辦公室內幾個人的關係更像是食物鏈一般,沫沫作爲一個高中生處在了食物鏈的最底層,孫校長爲了自己的利益可以犧牲沫沫,而魏思賢爲了自保也可以犧牲孫校長,報應來的就是這麼快。
如果不是沫沫認了錢一飛這個乾哥哥,那現在沫沫就成了所有人的犧牲品,一個花樣年華女孩的未來就這麼被這些人的自私和虛僞給毀掉了,這也是最令人深惡痛絕的地方。
“王廳長,我想這……這裏面可能是有誤會的。”孫校長額頭上的汗水不斷的往下淌,“我會繼續調查……”
“誤會?真是可笑,你既然覺得這是一個誤會,爲什麼不先調查而是先做出開除的決定呢?難道你不知道這關係到一個孩子的前程和未來嗎?你這樣做會毀了這個孩子的!”王廳長憤怒的說道。
“這……因爲有當事人的說法,孟瑤身上確實有傷痕,而且她說是沫沫打的,兩人之間的矛盾在班級裏面也是衆所周知的,所以我才……”在這個時候,孫校長只好將孟瑤的說辭給搬了出來,不然他都不知道該如何給自己開脫了。
“切!這種鬼話你也信啊?要麼說你是白癡,咱倆有矛盾,一會兒你出門就被人砍死,那你是不是要說是我乾的啊?栽贓陷害不就是那麼回事麼?別以爲所有人智商都不夠用。”錢一飛不屑的說道。
“呃……”孫校長頓時啞口無言,想不到其他的話來反駁,事情本來就是這麼回事,孫校長何嘗不是心知肚明,只是有些話沒辦法明說罷了,“王廳長,您給我點時間,這件事我一定會調查清楚,還給沫沫同學一個清白。”
“哼!你已經沒有這個資格了。”錢一飛冷冷的說道。
“是人都會犯錯,希望王廳長和一飛同志能給我個機會,我一定會好好表現的。”孫校長卑躬屈漆的說道,語氣中頗有一種哀求的意味。
“機會不是隨時都有的,剛剛我可是已經給了你一次機會,可你不珍惜,那我也沒辦法了。”錢一飛淡淡的說道:“你的這種錯誤只能犯這一次,以後再也沒機會了。”

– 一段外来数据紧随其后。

-- ==== Sys2Proof/Machine/Flags.lean ====
section
/-!
DEFINITION. The condition register: SetCC, and the branch test (spec/10_state.md R29 to R32, spec/41_control.md R160).
-/

namespace Sys2Proof.Machine

/-- The COND value that classifies a word (R31): ZRO for zero, NEG when bit 15 is 1, otherwise POS. -/
def condOf (v : Word) : Word :=
  if v = 0x0000#16 then Config.flZro
  else if v.getLsbD 15 then Config.flNeg
  else Config.flPos

/-- SetCC(i) (R31): COND from the value now in R[i]. -/
def setCC (r : Reg) (s : State) : State := s.setCond (condOf (s.reg r))

/-- R[DR] <- v; SetCC(DR): how every flag-setting instruction ends (R32). -/
def writeResult (r : Reg) (v : Word) (s : State) : State := setCC r (s.setReg r v)

/-- The branch test of R160: `(nzp & COND) != 0`. -/
def branchTaken (nzp : BitVec 3) (s : State) : Bool := (nzp.setWidth 16 &&& s.cond) != 0x0000#16

end Sys2Proof.Machine
end

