-- ==== Sys2Proof/Machine/Step.lean ====
section
/-!
DEFINITION. One step (spec/30_encoding.md R100, R101), and the host's way to place an instruction for it.
-/

namespace Sys2Proof.Machine

/-- One step. A step exists only while the run goes on (R101). The host has its turn on the input channel (R41); then an
instruction in progress goes on (R231), or the next one is fetched, PC advanced, and it is executed (R100). -/
def step (s : State) : Host.Outcome State Fault Refusal :=
  match stopReason s with
  | some f => .fault f
  | none =>
    match (hostTurn s).pending with
    | some p => .next (resume p (hostTurn s))
    | none => exec (decode (fetch (hostTurn s)).1) (fetch (hostTurn s)).2

/-- The state with an instruction word where the next step fetches: at PC, with the run going on and no instruction in
progress. A fetch from KBSR takes its word from the poll (R69), so in a state whose PC is KBSR the word is put at PC_RESET
and PC is set there (log entry 21). -/
def State.withFetchWord (s : State) (nbits w : Nat) : State :=
  let pc := if s.pc = Config.kbsr then Config.pcReset else s.pc
  { s with
    running := true, status := .running, pending := none, pc := pc,
    mem := s.mem.write pc (BitVec.ofNat 16 (w % 2 ^ nbits)) }

end Sys2Proof.Machine
end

錢一飛神色清冷的看向孫校長,眼神中帶着一股不容置疑的決絕,繼而對王喜軍說道:“王廳長,我覺得像孫校長這樣的人品已經不適合做一個校長了,您覺得呢?”
王喜軍恨鐵不成鋼的看向孫校長,憤憤的說道:“孫校長,你作爲第一高中的校長竟然擅用職權,沒有調查清楚情況便隨意開除一個品學兼優的好學生,這種行爲實在荒唐可惡,學校裏面絕對不能留下這樣的渣滓,這是對學生們的不負責。”
王喜軍臉上的怒火像是要燃燒出來一般,每一句話都深深的擊打在孫校長的心裏,讓他渾身顫抖不已。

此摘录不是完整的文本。